▶ PROBLEM DETAILS
What lines in the listing include "toNat"? Return a copy of each.

▶ INPUT
/-- The checks of R232 on the operands, and their places. -/
def mmTiles (c : Cmd) (fmt : Word) : Eng MmTiles := do
  let gi := c.flag 1 56
  let bm := c.flag 1 57
  let ta ← engTile c (c.bits 1 0 8)
  let tb ← engTile c (c.bits 1 8 8)
  let tc ← engOptTile c (c.flag 1 58) (c.bits 1 16 8)
  let td ← engTile c (c.bits 1 24 8)
  let ti ← engOptTile c gi (c.bits 1 32 8)
  let tm ← engOptTile c bm (c.bits 1 40 8)
  let fd := fcCode (fmtField fmt 8 4)
  Eng.need (ta.fmt = fmtField fmt 0 4 && tb.fmt = fmtField fmt 4 4 && td.fmt = fd && tc.all (·.fmt = fd)
    && ti.all (fun t => t.fmt = 8 || t.fmt = 9) && tm.all (·.fmt = 10)) badField
  Eng.need (td.rows ≤ 32 && td.cols ≤ 32 && tb.rows ≤ 128 && tb.cols = td.cols && ta.cols = tb.rows
    && (gi || ta.rows = td.rows) && tc.all (fun t => t.rows = td.rows && t.cols = td.cols)
    && ti.all (fun t => td.rows ≤ t.elems) && tm.all (fun t => (tb.rows + 31) / 32 ≤ t.elems)) badField
  let all := [ta, tb, td] ++ tc.toList ++ ti.toList ++ tm.toList
  Eng.need (c.cap = 0 || all.all fun t => !c.scratchTile t) badField
  Eng.need (!c.flag 1 59 || c.scratchTile td) badField
  return MmTiles.mk (← engPlace c ta) (← engPlace c tb) (← engOptPlace c tc) td (← engOptPlace c ti) (← engOptPlace c tm)

/-- The pointer to element `n`, in row-major order, of a tile. -/
def Tile.elemPtr (t : Tile) (n : Nat) : Word :=
  t.base + BitVec.ofNat 64 (n / t.cols * t.stride + (containerOf t.fmt (n % t.cols)).1)

/-- The accesses to the first `n` elements of a tile, in row-major order. -/
def engFirst (p : Placed) (n : Nat) : Eng Unit :=
  (List.range n).forM fun k => engElems p (k / p.tile.cols) (k % p.tile.cols) (k % p.tile.cols + 1) false

/-- The row of the table that holds row `i` of A, for each i: R235 with gi = 1; all checked before a row is read. DESIGN
CHOICE (log 94): the manual does not say whether a bad index or a poisoned hi element at a later position ends the command;
here hi is read whole first, so that the poison does. -/
def mmRows (t : MmTiles) : Eng (List Nat) := do
  match t.hi with
  | none => return List.range t.d.rows
  | some h =>
    engFirst h t.d.rows
    let bits := ((← Eng.state).tileBits h).take t.d.rows
    match bits.findIdx? fun x => t.a.tile.rows ≤ x with
    | some n => throw (badWith (h.tile.elemPtr n))
    | none => return bits

/-- Whether row `i`, column `k` of A lies in a marked block (R236). -/
def markedBlock (hm : Option (List Nat)) (i k : Nat) : Bool :=
  match hm with
  | none => false
  | some ws => ((ws[k / 32]?).getD 0) / 2 ^ (4 * (i / 8) + k % 32 / 8) % 2 = 1
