-- ==== Sys2Proof/Machine/Movers.lean ====
section
/-! DEFINITION. Movers: Sluice, Flume, Bolter and Quern (07, R181 to R184; 08, R224, R225; 10_bolter_sluice_quern.md). -/
namespace Sys2Proof.Machine

/-! ## Runs of bytes at a pointer -/

/-- Whether `n` bytes at a pointer pass the attached limit and rights, without an answer. -/
def Cmd.reaches (c : Cmd) (s : State) (q : Word) (n : Nat) (need : Need) : Bool :=
  match s.segCheck c.core c.vf c.segs q n need false q with
  | .ok _ => true
  | .error _ => false

/-- How many of `n` bytes from a pointer one access takes: up to the end of an 8-byte word. -/
def spanOf (s : State) (c : Cmd) (q : Word) (n : Nat) : Nat :=
  let pos := match s.site c.core c.vf (c.seg q) (ptrOff q) with
    | .chip l => l.pos
    | .linear a => a
  Nat.min n (8 - pos % 8)

/-- The same for Flume, which ends at the byte that fails (R225): a single byte where the rest does not pass. -/
def flSpan (s : State) (c : Cmd) (q : Word) (n : Nat) (need : Need) : Nat :=
  let m := spanOf s c q n
  if c.reaches s q m need then m else 1

/-- Reads `n` bytes from a pointer. -/
def engReadN (c : Cmd) (cl : Nat) (q : Word) (n : Nat) (need : Need) (acc : Access) : Nat → Eng Nat
  | 0 => return 0
  | fuel + 1 => do
    if n = 0 then return 0
    let m := spanOf (← Eng.state) c q n
    let v ← engRead c cl q m need acc
    return v + 256 ^ m * (← engReadN c cl (ptrPlus q m) (n - m) need acc fuel)

/-- Checks that `n` bytes from a pointer can be written. -/
def engCheckN (c : Cmd) (cl : Nat) (q : Word) (n : Nat) (need : Need) (acc : Access) : Nat → Eng Unit
  | 0 => return ()
  | fuel + 1 => do
    if n = 0 then return ()
    let m := spanOf (← Eng.state) c q n
    let _ ← engWritable c cl q m need acc
    engCheckN c cl (ptrPlus q m) (n - m) need acc fuel

/-- Writes `n` bytes from a pointer. -/
def engWriteN (c : Cmd) (cl : Nat) (q : Word) (n v : Nat) (need : Need) (acc : Access) : Nat → Eng Unit
  | 0 => return ()
  | fuel + 1 => do
    if n = 0 then return ()
    let m := spanOf (← Eng.state) c q n
    engWrite c cl q m (v % 256 ^ m) need acc
    engWriteN c cl (ptrPlus q m) (n - m) (v / 256 ^ m) need acc fuel

/-! ## Sluice (R181, R254 to R256) -/

/-- What a Sluice command works on. -/
structure Sluice where
  hi : Placed
  hp : Placed
  rowlen : Nat
  table : Word
  stride : Nat
  rows : Nat
  ety : Nat
  deriving DecidableEq, Repr

/-- Checks at acceptance (R181, R254). -/
def slSetup (c : Cmd) (cl : Nat) : Eng Sluice := do
  let add := c.opcode = 3
  let rowlen := c.bits 1 32 32
  let ety := c.bits 1 16 4
  let zero := [BitVec.ofNat 64 (c.bits 1 20 12), BitVec.ofNat 64 (c.bits 3 40 24), BitVec.ofNat 64 (c.bits 4 40 24),
    BitVec.ofNat 64 (c.bits 7 1 63)]
  engAccept c cl zero [c.dw 2] ((if add then ety ≤ 2 else ety = 0) && 8 ≤ rowlen && rowlen ≤ 65536 && rowlen % 8 = 0) true
  let ti ← engTile c (c.bits 1 0 8)
  let tp ← engTile c (c.bits 1 8 8)
  let table := c.dw 2
  let stride := c.bits 3 0 40
  Eng.need (ti.fmt = 8 || ti.fmt = 9) badField
  Eng.need (ti.elems ≤ tp.rows && rowlen ≤ tp.rowLen && tp.base.toNat % 8 = 0 && stride % 8 = 0 && rowlen ≤ stride) badField
  Eng.need (ptrOff table % 8 = 0 && (c.seg table).type ≠ .code) (badWith table)
  return Sluice.mk (← engPlace c ti) (← engPlace c tp) rowlen table stride (c.bits 4 0 40) ety

/-- The rights of a Sluice access to its table. -/
def needAdd : Need := needAtomic

/-- The index of an entry, checked, and the pointers of its table row and of its packed row (R254, R256). -/
def slIndex (x : Sluice) (e : Nat) : Eng (Word × Word) := do
  let s ← Eng.state
  let i := e / x.hi.tile.cols
  let j := e % x.hi.tile.cols
  engElems x.hi i j (j + 1) true
  let r := ((s.rowBits x.hi i)[j]?).getD 0
  Eng.need (r < x.rows && !(x.hi.tile.fmt = 8 && 2 ^ 31 ≤ r)) (badWith (x.hi.tile.elemPtr e))
  return (← engPtr x.table (r * x.stride), ← engPtr x.hp.tile.base (e * x.hp.tile.stride))

/-- One entry of SL.GATHER or SL.SCATTER: its index, its source row whole, its destination's checks, then its writes
(R255, R256). -/
def slEntry (c : Cmd) (cl : Nat) (x : Sluice) (e : Nat) : Eng Unit := do
  let (tq, pq) ← slIndex x e
  let (src, dst) := if c.opcode = 2 then (pq, tq) else (tq, pq)
  let v ← engReadN c cl src x.rowlen needLoad .read x.rowlen
  engCheckN c cl dst x.rowlen needStore .write x.rowlen
  engWriteN c cl dst x.rowlen v needStore .write x.rowlen
  Eng.count (e + 1)

/-- The entries of SL.GATHER or SL.SCATTER, from the first not yet done. -/
def slBody (cl : Nat) (c : Cmd) : Eng (Word × BitVec 16) := do
  let x ← slSetup c cl
  (List.range (x.hi.tile.elems - c.done)).forM fun k => slEntry c cl x (c.done + k)
  return (0, 0)

/-- The linear page of a pointer's first byte. -/
def linearPage (c : Cmd) (q : Word) : Nat := ((c.seg q).base + ptrOff q) % 2 ^ 48 / 4096

/-- The place of `m` bytes of a table row at a pointer: on chip its own, in paged memory by the guest pages to which the pages of
the row, from page `first` on, were translated when its entry was checked (R256). -/
def slPlace (c : Cmd) (pages : List Nat) (first : Nat) (q : Word) (m : Nat) : Eng Loc := do
  match (← engSite c q m needAdd).2 with
  | .chip l => return l
  | .linear a => return .paged c.vf (((pages[a % 2 ^ 48 / 4096 - first]?).getD 0) * 4096 + a % 4096)

/-- The guest pages of a table row of `n` bytes at a pointer, translated for its atomic adds; none for a row on chip. -/
def slPages (c : Cmd) (cl : Nat) (q : Word) (n : Nat) : Eng (List Nat) := do
  match (← engSite c q 1 needAdd).2 with
  | .chip _ => return []
  | .linear a =>
    (List.range ((a % 4096 + n - 1) / 4096 + 1)).mapM fun j => do
      let from_ := if j = 0 then 0 else 4096 * j - a % 4096
      let loc ← engLinear c cl (ptrPlus q from_) (a + from_) .atomic
      return loc.pos / 4096

/-- The words that hold `n` bytes at a pointer, read for an atomic: in module memory, not poisoned (R254, R256). -/
def slTake (c : Cmd) (cl : Nat) (pages : List Nat) (first : Nat) (q : Word) (n : Nat) : Nat → Eng Nat
  | 0 => return 0
  | fuel + 1 => do
    if n = 0 then return 0
    let m := spanOf (← Eng.state) c q n
    let loc ← slPlace c pages first q m
    Eng.need (!loc.host) (badWith q)
    let w ← engWord c cl q loc .atomic
    return w.bytes loc.off m + 256 ^ m * (← slTake c cl pages first (ptrPlus q m) (n - m) fuel)

/-- The same bytes written. -/
def slPut (c : Cmd) (cl : Nat) (pages : List Nat) (first : Nat) (q : Word) (n v : Nat) : Nat → Eng Unit
  | 0 => return ()
  | fuel + 1 => do
    if n = 0 then return ()
    let m := spanOf (← Eng.state) c q n
    let loc ← slPlace c pages first q m
    let s ← Eng.state
    Eng.put (s.storeOrdinary c.vf loc m (v % 256 ^ m) (s.engSecure c cl))
    slPut c cl pages first (ptrPlus q m) (n - m) (v / 256 ^ m) fuel

/-- The checks of every element of a table row, each one access, before any is added (R256). -/
def slAddCheck (c : Cmd) (cl : Nat) (pages : List Nat) (first : Nat) (q : Word) (n : Nat) : Nat → Eng Unit
  | 0 => return ()
  | k + 1 => do
    let _ ← engSite c q n needAdd
    let _ ← slTake c cl pages first q n n
    slAddCheck c cl pages first (ptrPlus q n) n k

/-- An element of SL.SCATADD: one atomic add at its place of execution, whose window takes its key (R143, R255, R398). -/
def slAdd (c : Cmd) (cl : Nat) (ety : Nat) (pages : List Nat) (first : Nat) (q : Word) (x : Nat) : Eng Unit := do
  let n := c.elemBytes
  let t ← slTake c cl pages first q n n
  let v := if ety = 2 then (f32.deliver 0 false (FVal.add 0 (f32.decode false t) (f32.decode false x)).1).1
    else (t + x) % 256 ^ n
  let loc ← slPlace c pages first q (spanOf (← Eng.state) c q n)
  slPut c cl pages first q n v n
  let s0 ← Eng.state
  let s := if s0.unacked c = 0 then s0.restartAck c else s0
  Eng.put (s.noteKey (s.placeNumber loc) (clusterOf c.core) (c.seq.getD 0, c.sent))

/-- The next entry of SL.SCATADD starts: its index, its source row read whole, the pages of its table row and the checks of its
elements (R255, R256). -/
def slStart (c : Cmd) (cl : Nat) (x : Sluice) : Eng Cmd := do
  let (tq, pq) ← slIndex x c.done
  let v ← engReadN c cl pq x.rowlen needLoad .read x.rowlen
  let pages ← slPages c cl tq x.rowlen
  slAddCheck c cl pages (linearPage c tq) tq c.elemBytes c.perEntry
  return { c with row := some (ScatterRow.mk tq v pages), elem := 0 }

/-- One step of SL.SCATADD: the start of an entry, or its next element, of which 64 at most are unacknowledged (R256, R398). The bit
says that the last element is acknowledged. -/
def slAddStep (cl : Nat) (c : Cmd) : Eng (Cmd × Bool) := do
  let x ← slSetup c cl
  let open_ := (← Eng.state).unacked c
  if c.done = x.hi.tile.elems then return (c, open_ = 0)
  match c.row with
  | none => return (← slStart c cl x, false)
  | some r =>
    if keysKept ≤ open_ then return (c, false)
    let at_ := c.elem * c.elemBytes
    slAdd c cl x.ety r.pages (linearPage c r.ptr) (ptrPlus r.ptr at_) (r.bits / 256 ^ at_ % 256 ^ c.elemBytes)
    return (if c.elem + 1 = c.perEntry then { c with done := c.done + 1, elem := 0, row := none }
      else { c with elem := c.elem + 1 }, false)

/-- SL.SCATADD goes on by one element, so that the additions of others come between (R255); it ends, as any command does, once the
last element that it sent is acknowledged. An element that fails after its entry's checks passed ends the command with the whole
entries as its count, the entry partly added: DESIGN CHOICE (log 102). -/
def slAddRun (cl : Nat) (s : State) (c : Cmd) (keep : Keep) : State :=
  if c.fatal.isSome || c.ending.isSome then runCmd s c cl keep (pure (0, 0))
  else
    match (slAddStep cl c).run (Run.mk s c.done) with
    | .error (.status code w) r => if s.unacked c = 0 then endCmd r.s c cl keep code c.done w 0 else keep s c
    | .error (.stage2 q g acc) r =>
      (keep r.s { c with request := some r.s.nextTag }).request c.vf g acc (.engine c.who c.port) q 0
    | .error .hold r => keep r.s c
    | .ok (c1, true) r => endCmd r.s c1 cl keep 0 c1.done 0 0
    | .ok (c1, false) r => keep r.s c1

/-- SL.GATHER (R254); an opcode that Sluice does not list is BAD (R186). -/
def execSlGather (cl : Nat) (s : State) : Out := clusterEngine s cl portSl (fun o => o ≠ 2 && o ≠ 3) (slBody cl)

/-- SL.SCATTER (R254). -/
def execSlScatter (cl : Nat) (s : State) : Out := clusterEngine s cl portSl (fun o => o = 2) (slBody cl)

/-- SL.SCATADD (R254, R255). -/
def execSlScatadd (cl : Nat) (s : State) : Out := clusterEngineBy s cl portSl (fun o => o = 3) (slAddRun cl)

/-! ## Flume (R182, R224, R225) -/

/-- Flume's word on POISON is the pointer of the byte that failed (R182). -/
def flHalt (q : Word) : Halt → Halt
  | .status code w => if code = statusPoison then .status code q else .status code w
  | h => h

/-- The bytes of a source that can be read from a pointer, lowest first, and why the reading stopped. -/
def flRead (c : Cmd) (cl : Nat) (q : Word) : Nat → Run → List Byte × Option Halt × Run
  | 0, r => ([], none, r)
  | n + 1, r =>
    match (engRead c cl q 1).run r with
    | .error h r1 => ([], some (flHalt q h), r1)
    | .ok v r1 =>
      let (t, h, r2) := flRead c cl (ptrPlus q 1) n r1
      (BitVec.ofNat 8 v :: t, h, r2)

/-- Writes bytes from a pointer, counting each. -/
def flWrite (c : Cmd) (cl : Nat) (q : Word) : Nat → List Byte → Eng Unit
  | 0, _ => return ()
  | fuel + 1, bytes => do
    if bytes.isEmpty then return ()
    let r ← get
    let m := flSpan r.s c q bytes.length needStore
    let v := (bytes.take m).foldr (fun b acc => b.toNat + 256 * acc) 0
    engWrite c cl q m v
    Eng.count (r.done + m)
    flWrite c cl (ptrPlus q m) fuel (bytes.drop m)

/-- How far the translation of `n` bytes from a pointer gets for a write: to a stop that is no end of the command (R352,
R361), or to the end or to a byte that cannot be written. -/
def flReach (c : Cmd) (cl : Nat) (q : Word) : Nat → Nat → Run → Option Halt × Run
  | 0, _, r => (none, r)
  | fuel + 1, n, r =>
    if n = 0 then (none, r)
    else
      let m := flSpan r.s c q n needStore
      match (engWritable c cl q m needStore .write).run r with
      | .ok _ r1 => flReach c cl (ptrPlus q m) fuel (n - m) r1
      | .error (.status _ _) r1 => (none, r1)
      | .error h r1 => (some h, r1)
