-- ==== Sys2Proof/Machine/System.lean ====
section
/-! DEFINITION. System: pages 4 and 6 (07_isa_engines_system.md): push, pop and peek, rings, handles, messages, special
registers, resumption, other contexts' lines, translation and segments, slot tables, capabilities, Yarrow forms and cluster
flags; and the delivery of completions. -/
namespace Sys2Proof.Machine

/-! ## push (R167 to R170) -/

/-- tval of an ENGINE trap (R172). -/
def engineTval (reason : Nat) (port : BitVec 3) : Word := BitVec.ofNat 64 (reason + 256 * port.toNat)

/-- Commands of a context on a port, outstanding or unpopped: its reserved entries and its held completions. -/
def Core.outstanding (k : Core) (w : Who) (port : Nat) : Nat :=
  (k.reserved.filter fun e => e = (w, port)).length + (k.held.filter fun e => e.who = w && e.port = port).length

/-- The completion store has no free entry (R169). -/
def Core.storeFull (k : Core) : Bool := Config.completionStore ≤ k.held.length + k.reserved.length

/-- The scope that an ORDER prefix names for a push; cluster without one (R170). -/
def pushScope (p : Pre) : BitVec 3 :=
  match p.order with
  | none => 2
  | some o => if o.scope.toNat < 2 then 2 else o.scope

def widest (a b : BitVec 3) : BitVec 3 := if a.toNat < b.toNat then b else a

/-- The pushing core resolves the handle fields from its handle table (R174). -/
def Core.resolve (k : Core) (port : Nat) (dws : List Word) : List (Nat × (Word × Word)) :=
  (handleFields port dws).map fun h => (h, k.handle (BitVec.ofNat 8 h))

/-- The command that leaves with the last push. -/
def sentCommand (s : State) (sl : Slot) (port : Nat) (dws : List Word) (scope : BitVec 3) : Cmd :=
  let k := s.core s.run.1
  let cap := (dws.headD 0).toNat / 2 ^ 32
  let remote := port = portQn || port = portYw
    || (port = portMm && cap ≠ 0 && physicalCluster (s.nodeOf sl.line.vfid.toNat) (cap % 256) ≠ clusterOf s.run.1)
  Cmd.mk sl.who sl.line.vfid.toNat s.run.1 port dws (k.resolve port dws) sl.segs sl.line.supervisor sl.secure
    (if port = portMm then sourceOf s.run.1 cap else 0) s.posted (if remote then widest 5 scope else scope)
    none 0 none none none [] none 0 false

/-- The number that a command's array holds at a pointer now, as far as the core can see it. -/
def State.peekArray (s : State) (c : Cmd) (q : Word) : Nat :=
  let at_ (loc : Loc) : Nat :=
    match s.word loc false true with
    | .ok w => w.bytes loc.off 4
    | .error _ => 0
  match s.site c.core c.vf (c.seg q) (ptrOff q) with
  | .chip l => at_ l
  | .linear a => (s.linearToGpa c.vf a false).elim 0 fun g => at_ (.paged c.vf g)
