-- ==== Sys2Proof/Machine/Events.lean ====
section
/-! DEFINITION. Events: what reaches a context from outside its own issue (R313): fills, wakes, answers to held instructions,
polls, WATCH, and the moves of its line (15_context_hierarchy.md); starts of handlers (R191, R282). -/
namespace Sys2Proof.Machine

/-! ## Context events (R313, R314) -/

/-- A wake at a line: it becomes READY if it still takes that wait; otherwise the wake is discarded (R314). -/
def State.applyWake (s : State) (w : Who) (l : Line) (kind : WaitKind) : State :=
  if l.wt ≠ kind then s
  else ({ s with waiters := s.waiters.filter fun x => x.who ≠ w }).readyWho w l

/-- The trap of a fatal page answer at a line that still waits for it (R292). -/
def State.applyTrap (s : State) (w : Who) (l : Line) (cause : BitVec 16) (tval : Word) (tinfo : BitVec 16) (acc : Nat) :
    State :=
  if l.wt ≠ .xlate then s else s.trapWho w { l with wt := .ready, wtArg := 0 } cause tval tinfo acc

/-- Waits that a WATCH ends (R293): all but FILL, XLATE and UPCALL. -/
def watchEnds (k : WaitKind) : Bool :=
  match k with
  | .ready | .fill | .xlate | .upcall | .migrate => false
  | _ => true

/-- A WATCH at a context (R293): it ends a wait, or is held for the next boundary; a second one is counted and discarded. -/
def State.applyWatch (s : State) (v i : Nat) (l : Line) (tval : Word) : State :=
  match s.ctx? v i with
  | none => s.dropWatch v tval
  | some x =>
    if x.watch.isSome then s.dropWatch v tval
    else if watchEnds l.wt then
      let s1 := ({ s with waiters := s.waiters.filter fun y => y.who ≠ Who.ctx v i }).setCtx v i { x with wake := none }
      s1.faultLine v i { l with wt := .ready, wtArg := 0 } causeWatch tval 0
    else s.setCtx v i { x with watch := some tval }

/-- One event at its addressee's line, wherever it lies. -/
def State.applyEvent (s : State) (w : Who) (e : Event) (l : Line) : State :=
  match e, w with
  | .wake kind, _ => s.applyWake w l kind
  | .trap cause tval tinfo acc, _ => s.applyTrap w l cause tval tinfo acc
  | .watch tval, .ctx v i => s.applyWatch v i l tval
  | .watch tval, .handler _ _ _ v => s.dropWatch v tval

/-- Whether an addressee's line is in a packet, where events are held (R313 step 5). -/
def State.inFlight (s : State) (w : Who) : Bool :=
  match w with
  | .ctx v i => s.placeOf v i = some .flight
  | .handler _ _ _ _ => false

/-- An event whose addressee no longer exists is discarded; a WATCH among them is counted (R293, R304). -/
def State.lostEvent (s : State) (w : Who) (e : Event) : State :=
  match e with
  | .watch tval => s.dropWatch w.vf tval
  | _ => s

▶ RESULT OF THIS TASK
  Eng.need (ti.elems ≤ tp.rows && rowlen ≤ tp.rowLen && tp.base.toNat % 8 = 0 && stride % 8 = 0 && rowlen ≤ stride) badField
    let v := (bytes.take m).foldr (fun b acc => b.toNat + 256 * acc) 0
def engineTval (reason : Nat) (port : BitVec 3) : Word := BitVec.ofNat 64 (reason + 256 * port.toNat)
  | some o => if o.scope.toNat < 2 then 2 else o.scope
def widest (a b : BitVec 3) : BitVec 3 := if a.toNat < b.toNat then b else a
  let cap := (dws.headD 0).toNat / 2 ^ 32
    || (port = portMm && cap ≠ 0 && physicalCluster (s.nodeOf sl.line.vfid.toNat) (cap % 256) ≠ clusterOf s.run.1)
  Cmd.mk sl.who sl.line.vfid.toNat s.run.1 port dws (k.resolve port dws) sl.segs sl.line.supervisor sl.secure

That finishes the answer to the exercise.